*** Entries provided ***
-- ==== Sys2Proof/Machine/Done.lean ====
section
/-!
DEFINITION. Completions: the completion entry and its ring (R218, R219, R230), the duplicate windows (R225, R226,
R227), the flight-log record (R492), and the answers of forwarded commands (R321 to R323).
-/
namespace Sys2Proof.Machine

/-- R492: the flight-log record of a completion; `origin` for a command executed for another engine. -/
def logCompletion (op : Nat) (origin : Option (BitVec 10)) (c : Completion) (s : State) : State :=
  logAdd 1 c.status.toNat c.tDone
    (b4 c.seq.toNat ++ b1 c.ring.toNat ++ b1 op
      ++ b1 (2 * flag c.dup + 4 * flag c.gap + 8 * flag origin.isSome) ++ b1 0
      ++ b2 (origin.getD 0x3FF).toNat ++ leBytes c.result.toNat 6) s

/-- R218: write a completion to the CQ of its ring. A ring that is disabled, or a link that is down, takes none
(R196, R212). -/
def cqWrite (op : Nat) (ioc : Bool) (c : Completion) (s : State) : State :=
  let n := c.ring.toNat
  let r := s.ring n
  let s := logCompletion op none c s
  if !r.enabled || !s.bus.linkUp then s else
  let size := s.cqSize n
  let s := busSend (.memWrite (BitVec.ofNat 64 (s.cfg64 (ringReg n 0x08) + 32 * r.cqTail)) (cplBytes c r.cqPhase)) s
  let loc := s.clk.loc
  let s := mapRing n (fun r =>
    { r with
      cqTail := if r.cqTail + 1 < size then r.cqTail + 1 else 0
      cqPhase := if r.cqTail + 1 < size then r.cqPhase else !r.cqPhase
      modStart := if ioc && r.modCount = 0 then loc else r.modStart
      modCount := if ioc then r.modCount + 1 else r.modCount }) s
  if ioc then cqModCheck n s else s

/-- R225: an entry that starts takes its place in the window. -/
def windowPut (w : List WinEntry) (e : WinEntry) : List WinEntry := w.filter (fun x => x.seq != e.seq) ++ [e]

/-- R225: the window keeps the 64 entries executed last; entries that still run keep their place beside them. -/
def windowTrim (w : List WinEntry) : List WinEntry :=
  let done := w.filter WinEntry.done
  w.filter (fun e => !e.done) ++ done.drop (done.length - 64)

/-- R225: the entry of `seq` is executed: its completion is written. -/
def windowDone (w : List WinEntry) (seq : Word) (st : Half) (res tDone : Dword) : List WinEntry :=
  match w.find? fun e => e.seq == seq with
  | none => w
  | some e =>
    windowTrim (w.filter (fun x => x.seq != seq)
      ++ [{ e with done := true, status := st, result := res, tDone := tDone }])

/-- R226: an entry classified as executed enters the window and advances `LAST_SEQ`. -/
def windowOpen (n : Nat) (seq digest : Word) (s : State) : State :=
  mapRing n (fun r =>
    if r.window.any (fun e => e.seq == seq && !e.done) then r else
    { r with
      seqValid := true
      lastSeq := seq
      window := windowPut r.window ⟨seq, false, 0, 0, 0, digest⟩ }) s

/-- Table 10.9: the status of a repeat. -/
def dupStatus (st : Half) : Half := if isSuccess st then stOkDuplicate else st

/-- R226: the completion of a repeat of a window entry. -/
def dupCompletion (n : Nat) (e : WinEntry) (tag : Dword) : Completion :=
  { seq := e.seq, status := dupStatus e.status, ring := BitVec.ofNat 8 n, dup := true, gap := false, tag := tag
    tDone := e.tDone, result := e.result }

/-- R227: the held repeats of `seq` are completed directly after the original. Their flags are those of the original,
IOC among them, since the digests agree. -/
def heldRelease (op n : Nat) (ioc : Bool) (seq : Word) (s : State) : State :=
  let r := s.ring n
  match r.window.find? (fun e => e.seq == seq) with
  | none => s
  | some e =>
    let s := (r.held.filter fun h => h.1 == seq).foldl
      (fun s h => cqWrite op ioc (dupCompletion n e h.2) s) s
    mapRing n (fun r => { r with held := r.held.filter fun h => h.1 != seq }) s

/-- R212, R227: an entry that had started when its ring was disabled ends with no completion: it takes its place in the
window, and the repeats that the ring has held for it since are completed. Once its window has been cleared, it has no place. -/
def mutedDone (op : Nat) (sub : Sub) (st : Half) (res tDone : Dword) (s : State) : State :=
  let n := sub.ring.val
  let s := mapRing n (fun r => { r with muted := r.muted.erase sub }) s
  if sub.reply = .lost then s
  else
    heldRelease op n sub.ioc sub.seq
      (mapRing n (fun r => { r with window := windowDone r.window sub.seq st res tDone }) s)

/-- R218, R225, R227: the completion of an entry of ring `sub.ring` of this engine. -/
def ownDone (op : Nat) (sub : Sub) (st : Half) (res tDone : Dword) (s : State) : State :=
  let n := sub.ring.val
  if sub.reply ≠ .due then mutedDone op sub st res tDone s else
  let s := mapRing n (fun r =>
    { r with
      window := windowDone r.window sub.seq st res tDone
      running := r.running.filter fun b => b.seq != sub.seq }) s
  let s := cqWrite op sub.ioc
    { seq := sub.seq, status := st, ring := BitVec.ofNat 8 n, dup := false, gap := sub.gap, tag := sub.tag
      tDone := tDone, result := res } s
  heldRelease op n sub.ioc sub.seq s

/-- The window that this engine keeps for an origin engine and ring (R322). -/
def State.originWin (s : State) (o : BitVec 10) (n : Nat) : Option OriginWindow :=
  s.tm.wins.find? fun w => w.origin == o && w.ring == n

/-- R322: change the window of an origin pair; a new pair drops the least recently used of 64. -/
def mapOrigin (o : BitVec 10) (n : Nat) (f : OriginWindow → OriginWindow) (s : State) : State :=
  s.mapTm fun t =>
    let w := (t.wins.find? fun w => w.origin == o && w.ring == n).getD ⟨o, n, false, 0, [], 0⟩
    let rest := t.wins.filter fun w => !(w.origin == o && w.ring == n)
    let oldest := (rest.map OriginWindow.used).foldl min t.use
    let rest := if rest.length < 64 then rest else rest.filter fun w => w.used != oldest
    { t with wins := rest ++ [{ f w with used := t.use }], use := t.use + 1 }

/-- A target that has answered or is counted unreachable. -/
def TargetState.isFinal : TargetState → Bool
  | .answered _ => true
  | .unreachable => true
  | _ => false

/-- The status, result and end of execution of one target (R322, R323). -/
def TargetState.outcome : TargetState → Half × Dword × Dword
  | .answered c => (c.status, c.result, c.tDone)
  | _ => (stUnreachable, 0, 0)

/-- R323: `STATUS`, `RESULT` and `T_DONE` of the one completion. -/
def combine (f : Forward) (now : Dword) : Half × Dword × Dword :=
  let outs := f.targets.map fun t => (t.1, t.2.outcome)
  if !f.group then
    match outs with
    | [(_, st, r, t)] => (st, r, if st = stUnreachable then now else t)
    | _ => (stUnreachable, 0, now)
  else
    let bad := outs.filter fun o => !isSuccess o.2.1
    let low := bad.foldl (fun (m : Option (BitVec 10 × Half)) o =>
      match m with
      | none => some (o.1, o.2.1)
      | some b => if o.1.toNat < b.1.toNat then some (o.1, o.2.1) else m) none
    let t := (outs.map fun o => o.2.2.2.toNat).foldl max 0
    let res := (outs.length - bad.length) + 2 ^ 16 * bad.length
      + (match low with
        | some b => 2 ^ 32 * b.1.toNat + 2 ^ 48 * b.2.toNat
        | none => 0)
    ((low.map Prod.snd).getD stOk, BitVec.ofNat 64 res, if t = 0 then now else BitVec.ofNat 64 t)

/-- R322: send a completion to its origin and keep it until the origin acknowledges it. It goes up to the lead,
which forwards it, or down from the lead; `acks` are the targets to which its acknowledgement is passed on. -/
def cplSend (op : Nat) (o : BitVec 10) (dup retry : Bool) (acks : List (BitVec 10)) (c : Completion) (s : State) : State :=
  let pl : CplPl := ⟨o.zeroExtend 16, c.ring, dup, retry, s.engineId.zeroExtend 16, c⟩
  let s := logCompletion op (some o) c s
  let s := s.mapTm fun t => { t with owed := t.owed.filter (fun w => w.pl != pl) ++ [⟨o, pl, acks⟩] }
  if s.tm.leading then sendDown (.cpl (o.zeroExtend 11) pl) s else sendUp (.cpl 0x400 pl) s

/-- R321, R322: the lead sends the CMD of a forwarded command down the tree. -/
def cmdDown (f : Forward) (retry : Bool) (dst : BitVec 11) (s : State) : State :=
  sendDown (.cmd dst
    ⟨(f.sub.origin.getD s.engineId).zeroExtend 16, BitVec.ofNat 8 f.sub.ring.val, retry, f.entry⟩) s

/-- R323: write the completion of a forwarded command once every target is final. -/
def fwdSettle (f : Forward) (s : State) : State :=
  let s := s.mapTm fun t =>
    { t with fwds := t.fwds.map fun g =>
        if g.sub.ring == f.sub.ring && g.sub.seq == f.sub.seq && g.sub.origin == f.sub.origin
            && g.sub.reply == f.sub.reply then f else g }
  if f.targets.all fun t => t.2.isFinal then
    let s := s.mapTm fun t =>
      { t with
        fwds := t.fwds.filter fun g => g != f
        streams := t.streams.filter fun x => !(x.out && x.fin.isNone && f.sub.origin.isNone && x.number == f.sub.seq) }
    let (st, r, t) := combine f s.now
    let op := f.entry.toNat % 256
    match f.sub.origin with
    | none => ownDone op f.sub st r t s
    | some o =>
      let acks := (f.targets.filter fun x => x.1 != s.engineId && x.2 != .unreachable).map Prod.fst
      cplSend op o false false acks
        { seq := f.sub.seq, status := st, ring := BitVec.ofNat 8 f.sub.ring.val, dup := false, gap := f.sub.gap
          tag := f.sub.tag, tDone := t, result := r } s
  else s

/-- The forwarded command of an origin (none: this engine), ring and sequence whose completion has become `r`. -/
def State.fwdBy (s : State) (o : Option (BitVec 10)) (ring : Nat) (seq : Word) (r : Reply) : Option Forward :=
  s.tm.fwds.find? fun f => f.sub.origin == o && f.sub.ring.val == ring && f.sub.seq == seq && f.sub.reply == r

/-- The forwarded command of an origin (none: this engine), ring and sequence. A frame names no more than these: where a ring
was disabled and its window cleared since (R212), it is the latest command of that number (DEDUCED, assumption 82). -/
def State.fwd (s : State) (o : Option (BitVec 10)) (ring : Nat) (seq : Word) : Option Forward :=
  (s.fwdBy o ring seq .due <|> s.fwdBy o ring seq .muted) <|> s.fwdBy o ring seq .lost

/-- A target's new state in a forwarded command. -/
def fwdMark (f : Option Forward) (eng : BitVec 10) (g : TargetState → TargetState) (s : State) : State :=
  match f with
  | none => s
  | some f =>
    fwdSettle { f with targets := f.targets.map fun t => if t.1 = eng && !t.2.isFinal then (t.1, g t.2) else t } s

/-- A target's new state in the forwarded command of an origin, ring and sequence. -/
def fwdTarget (o : Option (BitVec 10)) (ring : Nat) (seq : Word) (eng : BitVec 10) (g : TargetState → TargetState)
    (s : State) : State :=
  fwdMark (s.fwd o ring seq) eng g s

/-- R322: the completion of a command executed for another origin, or on the lead for itself as one of the
targets of a command it forwards. -/
def otherDone (op : Nat) (sub : Sub) (o : BitVec 10) (st : Half) (res tDone : Dword) (s : State) : State :=
  let c : Completion :=
    { seq := sub.seq, status := st, ring := BitVec.ofNat 8 sub.ring.val, dup := false, gap := sub.gap, tag := sub.tag
      tDone := tDone, result := res }
  let s := mapOrigin o sub.ring.val (fun w => { w with window := windowDone w.window sub.seq st res tDone }) s
  if (s.fwd (some o) sub.ring.val sub.seq).isSome then
    fwdTarget (some o) sub.ring.val sub.seq s.engineId (fun _ => .answered c) (logCompletion op (some o) c s)
  else cplSend op o false false [] c s

/-- Complete a command whose execution ended at `tDone` (R218). `RESULT` is zero on every status outside 0x00xx (Table
10.7). A lead that is itself a target of a group command of its own ring answers into the forwarded command. -/
def finishAt (op : Nat) (sub : Sub) (st : Half) (result tDone : Dword) (s : State) : State :=
  let res := if isSuccess st then result else 0
  match sub.origin with
  | some o => otherDone op sub o st res tDone s
  | none =>
    match s.fwdBy none sub.ring.val sub.seq sub.reply with
    | some f =>
      fwdMark (some f) s.engineId
        (fun _ => .answered
          { seq := sub.seq, status := st, ring := BitVec.ofNat 8 sub.ring.val, dup := false, gap := sub.gap
            tag := sub.tag, tDone := tDone, result := res }) s
    | none => ownDone op sub st res tDone s

/-- Complete a command now. -/
def finish (op : Nat) (sub : Sub) (st : Half) (result : Dword) (s : State) : State := finishAt op sub st result s.now s

/-- A command has started and completes in a later step: it joins the ring's running commands. -/
def keepRunning (sub : Sub) (s : State) : State :=
  match sub.origin with
  | none =>
    mapRing sub.ring.val (fun r =>
      { r with running := if r.running.contains sub then r.running else r.running ++ [sub] }) s
  | some _ => s

/-! ### Started entries of a ring (R212) -/

/-- An operation that waits for random bytes, for the command it belongs to. -/
def TrngWait.mapSub (f : Sub → Sub) : TrngWait → TrngWait
  | .password b o p => .password (f b) o p
  | .challenge b h => .challenge (f b) h
  | .port p => .port p

/-- Every started command of this engine's rings that has not completed. -/
def State.mapSubs (f : Sub → Sub) (s : State) : State :=
  { s with
    pool := { s.pool with
      handles := s.pool.handles.map fun h => { h with waiting := h.waiting.map f }
      moves := s.pool.moves.map fun m => { m with sub := f m.sub } }
    tm := { s.tm with fwds := s.tm.fwds.map fun w => { w with sub := f w.sub } }
    cal := { s.cal with run := s.cal.run.map fun r => { r with sub := f r.sub } }
    fls := { s.fls with
      jobs := s.fls.jobs.map fun j => { j with sub := j.sub.map f }
      blow := s.fls.blow.map f
      upd := { s.fls.upd with waiting := s.fls.upd.waiting.map f } }
    sec := { s.sec with waits := s.sec.waits.map fun w => w.mapSub f }
    lan := { s.lan with l := s.lan.l.map fun l => { l with scan := l.scan.map fun x => { x with sub := f x.sub } } }
    pwr := { s.pwr with
      entry := s.pwr.entry.map fun e => { e with sub := f e.sub }
      pend := s.pwr.pend.map fun e => (e.1, f e.2) } }

/-- R212: an entry of ring `n` of this engine whose completion stood at `a` is now at `b`. -/
def Sub.turn (n : Nat) (a b : Reply) (x : Sub) : Sub :=
  if x.origin = none ∧ x.ring.val = n ∧ x.reply = a then { x with reply := b } else x

end Sys2Proof.Machine
end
*** End of Entries provided ***
• _Aim of the task_
In the listing above, find the line with "(R196, R212). -/" and the line with "windowTrim (w.filter (fun", then print exactly those lines and every line between them.

• _Solution below_
(R196, R212). -/
def cqWrite (op : Nat) (ioc : Bool) (c : Completion) (s : State) : State :=
  let n := c.ring.toNat
  let r := s.ring n
  let s := logCompletion op none c s
  if !r.enabled || !s.bus.linkUp then s else
  let size := s.cqSize n
  let s := busSend (.memWrite (BitVec.ofNat 64 (s.cfg64 (ringReg n 0x08) + 32 * r.cqTail)) (cplBytes c r.cqPhase)) s
  let loc := s.clk.loc
  let s := mapRing n (fun r =>
    { r with
      cqTail := if r.cqTail + 1 < size then r.cqTail + 1 else 0
      cqPhase := if r.cqTail + 1 < size then r.cqPhase else !r.cqPhase
      modStart := if ioc && r.modCount = 0 then loc else r.modStart
      modCount := if ioc then r.modCount + 1 else r.modCount }) s
  if ioc then cqModCheck n s else s

/-- R225: an entry that starts takes its place in the window. -/
def windowPut (w : List WinEntry) (e : WinEntry) : List WinEntry := w.filter (fun x => x.seq != e.seq) ++ [e]

/-- R225: the window keeps the 64 entries executed last; entries that still run keep their place beside them. -/
def windowTrim (w : List WinEntry) : List WinEntry :=
  let done := w.filter WinEntry.done
  w.filter (fun e => !e.done) ++ done.drop (done.length - 64)

/-- R225: the entry of `seq` is executed: its completion is written. -/
def windowDone (w : List WinEntry) (seq : Word) (st : Half) (res tDone : Dword) : List WinEntry :=
  match w.find? fun e => e.seq == seq with
  | none => w
  | some e =>
    windowTrim (w.filter (fun x => x.seq != seq)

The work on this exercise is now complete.